▸ Instructions to follow: Say how many lines in the entries hold the word "nothing", and reply with that number only.

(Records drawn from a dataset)
/---
-- ==== Sys2Proof/Tests/Slice0.lean ====
section
/-! SUPPORT. Tests: ill-formed terms, decoded words, single steps and witnesses of the statements' hypotheses. The
expected values are those of 95_test_vectors.md, or of the encoding tables, unless a comment says otherwise. -/

namespace Sys2Proof.Tests

open Sys2Proof.Machine

/-! ## Well-formedness: an ill-formed term for each bound of R201, and the corner cases it admits -/

theorem test_wf_offset_512 : (Instr.readPartial 0 0#32 512#10 1#10).wellFormed = false := by decide
theorem test_wf_count_0 : (Instr.readPartial 0 0#32 0#10 0#10).wellFormed = false := by decide
theorem test_wf_count_513 : (Instr.readPartial 0 0#32 0#10 513#10).wellFormed = false := by decide
theorem test_wf_sum_513 : (Instr.readPartial 0 0#32 511#10 2#10).wellFormed = false := by decide
/-- 1023 + 1023 wraps in 10 bits; the sum is taken without wrapping. -/
theorem test_wf_wraps : (Instr.readPartial 0 0#32 1023#10 1023#10).wellFormed = false := by decide
theorem test_wf_whole_sector : (Instr.readPartial 0 0#32 0#10 512#10).wellFormed = true := by decide
theorem test_wf_last_byte : (Instr.readPartial 0 0#32 511#10 1#10).wellFormed = true := by decide
theorem test_wf_command : Instr.cmd0.wellFormed = true := by decide

/-! ## Decoding: words written out from R80 to R85 and R96 (95_test_vectors.md 2.1) -/

theorem test_decode_cmd0 : decodeTableWord 48 0x400000000095 = some .cmd0 := by decide
theorem test_decode_cmd1 : decodeTableWord 48 0x410000000001 = some .cmd1 := by decide
theorem test_decode_cmd8 : decodeTableWord 48 0x48000001AA87 = some .cmd8 := by decide
theorem test_decode_cmd16 : decodeTableWord 48 0x500000020001 = some .cmd16 := by decide
theorem test_decode_cmd17 : decodeTableWord 48 0x510000140001 = some (.cmd17 0x1400#32) := by decide
theorem test_decode_cmd17_top : decodeTableWord 48 0x51FFFFFFFF01 = some (.cmd17 0xFFFFFFFF#32) := by decide
theorem test_decode_cmd55 : decodeTableWord 48 0x770000000001 = some .cmd55 := by decide
theorem test_decode_cmd58 : decodeTableWord 48 0x7A0000000001 = some .cmd58 := by decide
theorem test_decode_acmd41 : decodeTableWord 48 0x690000000001 = some (.acmd41 false) := by decide
theorem test_decode_acmd41_hcs : decodeTableWord 48 0x694000000001 = some (.acmd41 true) := by decide
theorem test_decode_initialize_request : decodeTableWord 8 0b01 = some .hostInitialize := by decide
theorem test_decode_read_request : decodeTableWord 8 0b10 = some (.readPartial 0 0#32 0#10 0#10) := by decide
/-- P2's read: `BLK = 10`, `OFS = 508`, `CNT = 4`, in the model's own layout (log 3). -/
theorem test_decode_read_operands :
    decodeTableWord 64 (2 + 10 * 2 ^ 2 + 508 * 2 ^ 34 + 4 * 2 ^ 44 + 3 * 2 ^ 54) =
      some (.readPartial 3 10#32 508#10 4#10) := by decide
/-- `COMPUTED` trailing bytes of the table in 95_test_vectors.md 2.1. -/
theorem test_decode_computed :
    (decodeFrame .computed 0x4100000000F9#48, decodeFrame .computed 0x500000020015#48,
      decodeFrame .computed 0x51FFFFFE009B#48, decodeFrame .computed 0x770000000065#48,
      decodeFrame .computed 0x7A00000000FD#48, decodeFrame .computed 0x694000000077#48,
      decodeFrame .computed 0x6900000000E5#48) =
    (.ok .cmd1, .ok .cmd16, .ok (.cmd17 0xFFFFFE00#32), .ok .cmd55, .ok .cmd58, .ok (.acmd41 true),
      .ok (.acmd41 false)) := by decide +kernel
theorem test_reject_unknown_index : decodeFrame .table 0x420000000001#48 = .error .unknownCommand := by decide
theorem test_reject_argument : decodeFrame .table 0x480000000087#48 = .error .badArgument := by decide
theorem test_reject_trailer : decodeFrame .table 0x400000000001#48 = .error .badTrailer := by decide
theorem test_reject_start_bit : decodeFrame .table 0xC00000000001#48 = .error .unknownCommand := by decide
theorem test_reject_reserved_requests :
    (decodeTableWord 8 0b00, decodeTableWord 8 0b11) = (none, none) := by decide
theorem test_frame_bytes :
    decodeFrameBytes .table [0x51#8, 0x00#8, 0x00#8, 0x14#8, 0x00#8, 0x01#8] = .ok (.cmd17 0x1400#32) := by decide
theorem test_frame_length : decodeFrameBytes .table [0x40#8, 0x00#8] = .error .badLength := by decide
theorem test_crc7 : (crc7 [0x40#8, 0#8, 0#8, 0#8, 0#8], crc7 [0x48#8, 0#8, 0#8, 1#8, 0xAA#8]) = (0x4A#7, 0x43#7) := by
  decide +kernel
/-- The ASCII string "123456789" (R93). -/
theorem test_crc16 :
    crc16 [0x31#8, 0x32#8, 0x33#8, 0x34#8, 0x35#8, 0x36#8, 0x37#8, 0x38#8, 0x39#8] = 0x31C3#16 := by decide +kernel
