-- ==== Sys2Proof/Certificates/Slice0/Obligations.lean ====
section
/-! DEFINITION. The statements for the provers, from the numbered rules of spec/. `ended`, `succeeded` and `failed` are
the next state of a command as R73, R74 and R107 give it, so an equation with one of them states the whole frame: every
field it does not name is unchanged. Where a step is stated, the action it performs is the first of the list `pending`,
the model's own way to hold what the outside world does (log entry 4). -/

open Sys2Proof Sys2Proof.Machine

/-! ## Reset and boot (70_reset_and_hazards.md, 10_state.md) -/

/-- R121: after a power-on every register has its reset value (CRC_STATE 0xFFFFFFFF, every other 0), IRQ is 0, every
byte of both buffers is an unconstrained draw, and no command was issued; the machine's reset state is such a state.
The draw is a free value, so nothing is claimed of it but that a new power-on draws anew (log entry 2). -/
def Obligations.PowerOnResetGivesTheResetColumn : Prop :=
  (∀ (s : State) (rest : List HostAction), ∃ t, step { s with pending := .powerOnReset :: rest } = .next t ∧
    (∀ r, t.reg r = if r = .crcState then 0xFFFFFFFF else 0) ∧ irq t = false ∧
    (∀ b a, t.bufferByte b a = Config.powerOnByte b (s.powerOns + 1) a) ∧
    t.params = s.params ∧ t.pending = rest) ∧
  (∀ r, State.reset.reg r = if r = .crcState then 0xFFFFFFFF else 0) ∧ irq State.reset = false ∧
  (∀ b a, State.reset.bufferByte b a = Config.powerOnByte b 0 a)

/-- R122: a host write to CTRL with bit 1 = 1 puts every register, CTRL and CMD included, at its reset value and IRQ at
0 in the same step, keeps both buffers, issues no command and sets no STATUS bit; SRST reads 0 in every state. -/
def Obligations.SoftResetKeepsTheBuffers : Prop :=
  (∀ (s : State) (w : Word) (rest : List HostAction), s.status.busy = false → w.getLsbD 1 = true →
    ∃ t, step { s with pending := wr .ctrl w :: rest } = .next t ∧
      (∀ r, t.reg r = if r = .crcState then 0xFFFFFFFF else 0) ∧ irq t = false ∧
      (∀ b a, t.bufferByte b a = s.bufferByte b a) ∧ t.params = s.params ∧ t.pending = rest) ∧
  ∀ s : State, (s.reg .ctrl).getLsbD 1 = false

/-- The reset state meets the invariant. -/
def Obligations.ResetStateMeetsTheInvariant : Prop := State.reset.Inv

/-- Every step keeps the invariant: the buffers' lists stay canonical and within the buffers, BUSY reads 0, ERR = 1
exactly when ERRCODE is not 0, ERRCODE is a code the block raises, ERR_INFO is 0 without an error, EOI is no error and
comes from CHK_NEXT or PNG_PARSE, BadCommand is recorded exactly while CMD is an illegal word, and TYPE_FLAGS keeps its
reserved bits 0 and its VALID bit. -/
def Obligations.EveryStepKeepsTheInvariant : Prop :=
  ∀ s t : State, s.Inv → step s = .next t → t.Inv

/-! ## The command word (30_encoding.md) -/

/-- Decoding and encoding agree in both directions: a word decodes to a command exactly when it is that command's
word, so no legal word has two readings and no command two words. -/
def Obligations.DecodeAndEncodeAgree : Prop :=
  ∀ (w : Word) (i : Instr), decode w = .ok i ↔ encode i = w

/-- R68: a word selects a command exactly when w[31:16] = 0, w[7:0] is an assigned opcode, and w[15:8] = 0 unless the
opcode is 0x02; the command is the one whose opcode is w[7:0] in R67; every other word is rejected, and issuing it raises
BadCommand(w). -/
def Obligations.DecodeAcceptsExactlyTheLegalWords : Prop :=
  ∀ w : Word,
    ((∃ i, decode w = .ok i) ↔
      w.extractLsb' 16 16 = 0 ∧
      w.extractLsb' 0 8 ∈ ([0x00, 0x01, 0x02, 0x03, 0x04, 0x08, 0x09, 0x0A, 0x10, 0x18, 0x19, 0x20, 0x21, 0x22,
        0x23] : List Byte) ∧
      (w.extractLsb' 0 8 = 0x02 ∨ w.extractLsb' 8 8 = 0)) ∧
    (∀ i, decode w = .ok i → (encode i).extractLsb' 0 8 = w.extractLsb' 0 8) ∧
    ((∃ i, decode w = .ok i) ∨
      ∃ e, decode w = .error e ∧ ∀ s : State, issueWord w s = .next (failed w .badCommand w s))

/-- Words written out from R64 and R67 decode to their commands. -/
def Obligations.OpcodeMapWordsDecode : Prop :=
  decode 0x00000000 = .ok .nop ∧ decode 0x00000001 = .ok .crcInit ∧ decode 0x00006102 = .ok (.crcByte 0x61) ∧
  decode 0x00000010 = .ok .typeChk ∧ decode 0x00000009 = .ok .stBe32 ∧ decode 0x00000022 = .ok .chkEmit ∧
  decode 0x00000021 = .ok .chkNext ∧ decode 0x00000023 = .ok .pngParse ∧
  decode 0x00000101 = .error .nonzeroImmediate ∧ decode 0x00010000 = .error .nonzeroReserved ∧
  decode 0x00000005 = .error .unassignedOpcode
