-- ==== Sys2Proof/Laws/Step.lean ====
section
/-! SUPPORT. A step by the kind of its action: what each does when the block is not busy. -/

namespace Sys2Proof.Machine

/-- Every register is found at its own offset (R17). -/
theorem reg_atOffset (r : Reg) : Reg.atOffset r.offset = some r := by cases r <;> rfl

theorem reg_aligned (r : Reg) : r.offset.toNat % 4 = 0 := by cases r <;> rfl

/-- A step performs the first action on the state with it taken off. -/
theorem step_cons (s : State) (act : HostAction) (rest : List HostAction) :
    step { s with pending := act :: rest } = perform act { s with pending := rest } := rfl

/-- `wr` (R71) when the block is not busy. -/
theorem perform_wr {s : State} (h : s.status.busy = false) (r : Reg) (v : Word) :
    perform (wr r v) s = writeRegister r v s := by
  simp [perform, wr, h, windowRefusal, reg_aligned, writeWindow, reg_atOffset]

/-- `rd` (R71) when the block is not busy. -/
theorem perform_rd {s : State} (h : s.status.busy = false) (r : Reg) :
    perform (rd r) s = .next { s with lastRead := some (.word (s.reg r)) } := by
  simp [perform, rd, h, windowRefusal, reg_aligned, readWindow, reg_atOffset]

/-- A step whose next action is `wr` (R71), when the block is not busy. -/
theorem step_wr {s : State} (h : s.status.busy = false) (r : Reg) (v : Word) (rest : List HostAction) :
    step { s with pending := wr r v :: rest } = writeRegister r v { s with pending := rest } :=
  perform_wr (s := { s with pending := rest }) h r v

/-- A step whose next action is `rd` (R71), when the block is not busy. -/
theorem step_rd {s : State} (h : s.status.busy = false) (r : Reg) (rest : List HostAction) :
    step { s with pending := rd r :: rest } =
      .next { s with pending := rest, lastRead := some (.word (s.reg r)) } := by
  rw [step_cons, perform_rd (s := { s with pending := rest }) h]
  cases r <;> rfl

/-- `cmd` (R71): a decoded word runs its command. -/
theorem issueWord_of_decode {w : Word} {i : Instr} (h : decode w = .ok i) (s : State) : issueWord w s = exec i s := by
  simp [issueWord, h]

/-- An illegal word raises BadCommand (R75). -/
theorem issueWord_of_error {w : Word} {e : IllegalWord} (h : decode w = .error e) (s : State) :
    issueWord w s = .next (badCommand w s) := by
  simp [issueWord, h]

/-- A host byte write changes exactly the byte it names (R44). -/
theorem bufferByte_writeBuffer (s : State) (b : Buffer) (a : Nat) (v : Byte) (b' : Buffer) (x : Nat) :
    (writeBuffer b a v s).bufferByte b' x = if b' = b ∧ x = a then v else s.bufferByte b' x := by
  cases b <;> cases b' <;>
    simp [writeBuffer, State.bufferByte, State.ibufByte, State.obufByte, Memory.read, Memory.written_store]
  all_goals split <;> simp_all

/-- A register write always goes on (R120). -/
theorem writeRegister_next (r : Reg) (v : Word) (s : State) : ∃ t, writeRegister r v s = .next t := by
  cases r
  case cmd =>
    simp only [writeRegister, issueWord]
    cases decode v with
    | ok i => exact exec_next i s
    | error e => exact ⟨_, rfl⟩
  all_goals exact ⟨_, rfl⟩

/-- A run whose first step goes on (R15). -/
theorem run_succ {n : Nat} {s t : State} (h : step s = .next t) : core.run (n + 1) s = core.run n t := by
  have h' : core.step s = .next t := h
  simp only [Host.Core.run, h']

/-- An offset from 0x54 on is no register (R19). -/
theorem atOffset_unmapped {off : BitVec 8} (h : 0x54 ≤ off.toNat) : Reg.atOffset off = none := by
  unfold Reg.atOffset
  rw [List.find?_eq_none]
  intro r _ hr
  have : off = r.offset := (eq_of_beq hr).symm
  subst this
  revert h
  cases r <;> decide

end Sys2Proof.Machine
end

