/-- Settles O6: what decode accepts is R68 field by field, the decoded command's word is w itself, and a word that is
not decoded is issued as BadCommand. -/
theorem decodeAcceptsExactlyTheLegalWords : Obligations.DecodeAcceptsExactlyTheLegalWords := by
  intro w
  refine ⟨exists_decode_eq_ok, fun i h => by rw [encode_of_decode h], ?_⟩
  cases h : decode w with
  | ok i => exact .inl ⟨i, rfl⟩
  | error e => exact .inr ⟨e, rfl, fun s => by rw [issueWord_of_error h, badCommand_eq_failed]⟩

end Sys2Proof.Machine
end

section
/-! PROOFS. The statements of 40_command_cycle.md about commands that do nothing but report: an illegal word (R75) and
NOP (R76). -/

namespace Sys2Proof.Machine

/-- The words that select a command are the legal ones (R68). -/
theorem exists_decode_eq_ok_iff_legal {w : Word} : (∃ i, decode w = .ok i) ↔ legal w = true := by
  simp only [exists_decode_eq_ok, legal, Bool.and_eq_true, Bool.or_eq_true, beq_iff_eq, List.contains_iff_mem,
    and_assoc]

/-- An illegal word is rejected by the decoder (R68, R69). -/
theorem exists_decode_eq_error {w : Word} (h : legal w = false) : ∃ e, decode w = .error e := by
  cases hd : decode w with
  | error e => exact ⟨e, rfl⟩
  | ok i =>
    have hlegal : legal w = true := exists_decode_eq_ok_iff_legal.1 ⟨i, hd⟩
    exact absurd (hlegal.symm.trans h) Bool.noConfusion

/-- Issuing an illegal word reports BadCommand with the word as its value (R75). -/
theorem issueWord_of_illegal {w : Word} (h : legal w = false) (s : State) :
    issueWord w s = .next (failed w .badCommand w s) := by
  obtain ⟨e, he⟩ := exists_decode_eq_error h
  rw [issueWord_of_error he, badCommand_eq_failed]

/-- Settles O10: the write reaches CMD, the decoder rejects the word, and what is left is BadCommand's record; the
corner words are computed. -/
theorem illegalWordOnlyReportsBadCommand : Obligations.IllegalWordOnlyReportsBadCommand := by
  refine ⟨fun s w rest hb hw => ?_, by decide, by decide, rfl, by decide⟩
  calc step { s with pending := wr .cmd w :: rest }
      _ = issueWord w { s with pending := rest } := step_wr hb .cmd w rest
      _ = .next (failed w .badCommand w { s with pending := rest }) := issueWord_of_illegal hw _

/-- NOP is the command cycle alone: its rule returns the issued state, and completion is a success (R73, R76). -/
theorem exec_nop_eq_succeeded (s : State) : exec .nop s = .next (succeeded (encode .nop) s) := by
  have hfinish : (ruleOf .nop (issue (encode .nop) s)).finish = succeeded (encode .nop) s :=
    finish_done (encode .nop) s (issue (encode .nop) s) rfl
  rw [exec_eq, hfinish]

/-- Settles O13: NOP's word is 0, and STATUS reads as DONE alone. -/
theorem nopOnlyClearsTheRecord : Obligations.NopOnlyClearsTheRecord :=
  fun s => ⟨exec_nop_eq_succeeded s, by decide⟩

end Sys2Proof.Machine
end

section
/-! PROOFS. The statements of 41_crc.md about the four CRC commands: CRC_INIT (R81), CRC_BYTE (R82), CRC_BUF (R83) and
CRC_W32 (R84). -/

namespace Sys2Proof.Machine

/-- A command whose rule returns the issue of `u` succeeds with `u` (R73, R74). -/
theorem exec_of_rule_done {i : Instr} {s u : State}
    (h : ruleOf i (issue (encode i) s) = .done (issue (encode i) u)) :
    exec i s = .next (succeeded (encode i) u) := by
  have hfinish : (Effect.done (issue (encode i) u)).finish = succeeded (encode i) u :=
    finish_done (encode i) u (issue (encode i) u) rfl
  rw [exec_eq, h, hfinish]

/-- A command whose rule raises from the issue of `u` fails with `u` (R73, R107). -/
theorem exec_of_rule_raise {i : Instr} {s u : State} {k : ErrorKind} {info : Word}
    (h : ruleOf i (issue (encode i) s) = .raise k info (issue (encode i) u)) :
    exec i s = .next (failed (encode i) k info u) := by
  have hfinish : (Effect.raise k info (issue (encode i) u)).finish = failed (encode i) k info u :=
    finish_raise (encode i) u (issue (encode i) u) k info rfl
  rw [exec_eq, h, hfinish]

/-- CRC_INIT succeeds and sets CRC_STATE alone (R81). -/
theorem exec_crcInit_eq_succeeded (s : State) :
    exec .crcInit s = .next (succeeded (encode .crcInit) { s with crcState := 0xFFFFFFFF }) :=
  exec_of_rule_done rfl

/-- CRC_BYTE succeeds and steps CRC_STATE by its immediate (R82). -/
theorem exec_crcByte_eq_succeeded (b : Byte) (s : State) :
    exec (.crcByte b) s =
      .next (succeeded (encode (.crcByte b)) { s with crcState := crcStep s.crcState b }) :=
  exec_of_rule_done rfl

/-- CRC_W32 succeeds and feeds the bytes of VAL to CRC_STATE (R84). -/
theorem exec_crcW32_eq_succeeded (s : State) :
    exec .crcW32 s =
      .next (succeeded (encode .crcW32) { s with crcState := crcFeed s.crcState (be32bytes s.val).toList }) :=
  exec_of_rule_done rfl

/-- CRC_BUF on a range that exists succeeds and feeds the range to CRC_STATE (R83). -/
theorem exec_crcBuf_of_inI {s : State} (h : inI s s.src.toNat s.cnt.toNat) :
    exec .crcBuf s = .next (succeeded (encode .crcBuf)
      { s with crcState := crcFeed s.crcState (memRead s s.src.toNat s.cnt.toNat) }) :=
  exec_of_rule_done (ruleCrcBuf_done (s := issue (encode .crcBuf) s) h)

/-- CRC_BUF on a range that does not exist raises BufferBounds(0) and keeps CRC_STATE (R83). -/
theorem exec_crcBuf_of_not_inI {s : State} (h : ¬ inI s s.src.toNat s.cnt.toNat) :
    exec .crcBuf s = .next (failed (encode .crcBuf) .bufferBounds 0 s) :=
  exec_of_rule_raise (ruleCrcBuf_bounds (s := issue (encode .crcBuf) s) h)

/-- Feeding a range is feeding its first part and then the rest (R83). -/
theorem crcFeed_memRead_add (s : State) (a m n : Nat) (c : Word) :
    crcFeed c (memRead s a (m + n)) = crcFeed (crcFeed c (memRead s a m)) (memRead s (a + m) n) := by
  rw [memRead_add, crcFeed_append]
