-- ==== Sys2Proof/Laws/Format.lean ====
section
/-! SUPPORT. The formatter: how long its strings are and which characters they hold (R120, R123). -/

namespace Sys2Proof.Machine

theorem pad16_length (x : Limb) : (pad16 x).length = 16 := by simp [pad16]

theorem nopad_length_le (x : Limb) : (nopad x).length ≤ 16 := by
  have h := List.IsSuffix.length_le (List.dropWhile_suffix (l := pad16 x) (fun ch => ch == 0x30#8))
  rw [pad16_length] at h
  exact h

theorem paddedBelow_length (v : U256) (i : Nat) : (paddedBelow v i).length = 16 * i := by
  induction i with
  | zero => rfl
  | succ i ih => rw [paddedBelow, List.length_append, pad16_length, ih]; omega

theorem textFrom_length_le (v : U256) (i : Nat) : (textFrom v i).length ≤ 16 * (i + 1) := by
  induction i with
  | zero =>
    simp only [textFrom]
    split
    · simp
    · exact nopad_length_le _
  | succ i ih =>
    simp only [textFrom]
    split
    · omega
    · rw [List.length_append, paddedBelow_length]
      have := nopad_length_le (limb v (i + 1))
      omega

/-- The output never exceeds `T_MAX` characters (R123). -/
theorem hexText_length_le (v : U256) : (hexText v).length ≤ 64 := textFrom_length_le v 3

theorem hexchar_lowerHex (d : Nat) (h : d < 16) : LowerHex (hexchar d) := by
  simp only [LowerHex, hexchar]
  split <;> simp only [BitVec.toNat_ofNat] <;> omega

theorem pad16_lowerHex (x : Limb) : ∀ ch ∈ pad16 x, LowerHex ch := by
  intro ch hch
  obtain ⟨p, -, rfl⟩ := List.mem_map.mp hch
  exact hexchar_lowerHex _ (BitVec.isLt _)

theorem nopad_lowerHex (x : Limb) : ∀ ch ∈ nopad x, LowerHex ch :=
  fun ch hch => pad16_lowerHex x ch ((List.dropWhile_sublist _).subset hch)

theorem paddedBelow_lowerHex (v : U256) (i : Nat) : ∀ ch ∈ paddedBelow v i, LowerHex ch := by
  induction i with
  | zero => simp [paddedBelow]
  | succ i ih =>
    intro ch hch
    rcases List.mem_append.mp hch with h | h
    · exact pad16_lowerHex _ ch h
    · exact ih ch h

theorem textFrom_lowerHex (v : U256) (i : Nat) : ∀ ch ∈ textFrom v i, LowerHex ch := by
  induction i with
  | zero =>
    simp only [textFrom]
    split
    · intro ch hch
      rw [List.mem_singleton.mp hch]
      exact hexchar_lowerHex 0 (by decide)
    · exact nopad_lowerHex _
  | succ i ih =>
    simp only [textFrom]
    split
    · exact ih
    · intro ch hch
      rcases List.mem_append.mp hch with h | h
      · exact nopad_lowerHex _ ch h
      · exact paddedBelow_lowerHex v _ ch h

/-- The output holds only the characters `0-9a-f` (R121). -/
theorem hexText_lowerHex (v : U256) : ∀ ch ∈ hexText v, LowerHex ch := textFrom_lowerHex v 3

end Sys2Proof.Machine
end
\---
▸ Answer area: 2